Brent and Tiffany stood up—as did Ryan and Kit. Heather and Ursula also voted for economic liberalism. That left Charles, Joan, Hilary, Maria, Deidra, Sean, and Jose to vote with Lisa to establish a zoning ordinance (with Viet and Linh abstaining). Ryan conceded the loss before debating Lisa regarding the advantages and disadvantages of public versus private housing.
Lisa argued the establishment of private property would lead to the rape of the environment, the creation of material inequities, and even the first step into urban sprawl.
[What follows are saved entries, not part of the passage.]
-- ==== Sys2Proof/Laws/Dispatch.lean ====
section
/-! SUPPORT. One lemma per instruction and per transaction: everything a next state can be. -/

namespace Sys2Proof.Machine

/-- If CRC16 answers a next state, it was rejected or it latched a checksum. -/
theorem execCrc16_next {s t : State} (h : execCrc16 s = .next t) :
    (s.params.inMax < s.off.toNat + s.len.toNat ∧ t = report s .range) ∨
    (s.off.toNat + s.len.toNat ≤ s.params.inMax ∧
      ∃ bs : List Byte, bs.length = s.len.toNat ∧ cellsHold s.ibuf s.off.toNat bs ∧
        t = report (setCrc s (crc16 bs)) .ok) :=
  overRange_next h

/-- If HEXDET answers a next state, it was rejected or it latched a detection. -/
theorem execHexdet_next {s t : State} (h : execHexdet s = .next t) :
    (s.params.inMax < s.off.toNat + s.len.toNat ∧ t = report s .range) ∨
    (s.off.toNat + s.len.toNat ≤ s.params.inMax ∧
      ∃ w : List Byte, w.length = min s.len.toNat s.params.hexWindow ∧
        cellsHold s.ibuf s.off.toNat w ∧
        t = report (setHexlike s (windowLooksLikeHex s.len.toNat w)) .ok) :=
  overRange_next h

/-- If HEX2BIN answers a next state, it was rejected or it stored the conversion's result. -/
theorem execHex2bin_next {s t : State} (h : execHex2bin s = .next t) :
    (s.params.inMax < s.off.toNat + s.len.toNat ∧ t = report s .range) ∨
    (s.off.toNat + s.len.toNat ≤ s.params.inMax ∧
      ∃ bs : List Byte, bs.length = s.len.toNat ∧ cellsHold s.ibuf s.off.toNat bs ∧
        t = storeConversion s (hexToBinary bs)) :=
  overRange_next h

/-- A step with nothing to deliver. -/
theorem step_idle {s : State} (h : s.events = []) : step s = .next s := by
  simp [step, advance, takeEvent, h]

/-- A step with an event to deliver. -/
theorem step_event {s : State} {e : Event} {rest : List Event} (h : s.events = e :: rest) :
    step s = deliver e { s with events := rest, reply := .nothing } := by
  simp [step, advance, takeEvent, h]

/-- What a write to CMD does, by the decoding of the word. -/
theorem perform_command (s : State) (v : Word) :
    perform (.regWrite 0 v) s = commandWrite s v := rfl

end Sys2Proof.Machine
end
She also insisted the charter itself forbade laissez-faire capitalism as well as the unnecessary destruction of environmental resources. It was her opinion that a second communal house should be constructed, allowing individuals to choose the residence where they preferred to live. Regulations could be drafted regarding clothing, lovemaking, and cleanliness—and residents not suited for close residency could be separated. Lisa also thought it prudent to construct a permanent medical hut (with indoor heating) in which young children and sick adults could find shelter from the cold and damp. When pressed, she admitted she preferred not to sleep near Ursula’s expected baby and couldn’t name anyone who wished otherwise.
Ryan argued to the contrary. He claimed that Lisa’s proposal required more lumber than four or five private cottages might—which conceivably could shelter most of the village. He also noted the construction of private housing could be done on private time, keeping public stores intact and permitting more rapid completion of work quotas. As for the charter, Ryan pointed out that the homes of the east village were all privately built and that the charter itself granted freedom of association. He argued private homes allowed greater privacy and were little more than the regularization of their present establishment of private tents. Both freedom of association and human relationships, he noted, flourish better in private places than public ones. His arguments won over both Maria and Jose and the building of private housing was authorized when the final vote was tallied. Lisa and Charles conceded gracefully—asking only that houses be single-story structures measuring no more than 225-square-feet of floor space to conserve resources and preserve equality and that land plots remain public property. Their proposal was ratified and codified as law.
When the village delegated to Lisa the right to organize planning for urban development, she promised to submit at least tentative plans for expansion within two days. The meeting ended with hugs and handshakes and everyone pleased with its conciliatory tone. When a few neighbors pointed out that the creation of houses might also work to reduce consumption of trees in the bonfire since wood walls would mitigate night chills, Lisa seemed mollified regarding the building proposals. Previously, she hadn’t considered private housing as a way both to save trees and prevent smoke pollution.
Later in the day, those interested in building private homes met with Ryan. Among them was John—who had skipped the earlier meeting to search for suitable timber (not really expecting such a close vote). Linh and Tiffany decided to share a duplex and instructed their husbands to make proper plans while Sean considered building a home for Deidra until his new wife pointed out that the building would likely be expropriated by Ursula’s baby and that she preferred a tepee or a wigwam. Even Maria decided to build a house and asked whether Ryan might help her to raise one and he agreed to do so. Everyone else chose to remain in communal housing, though arrangements hadn’t yet been finalized when a commotion from the beach interrupted the meeting as Viet’s and Linh’s daughters emerged from the woods shouting for their parents.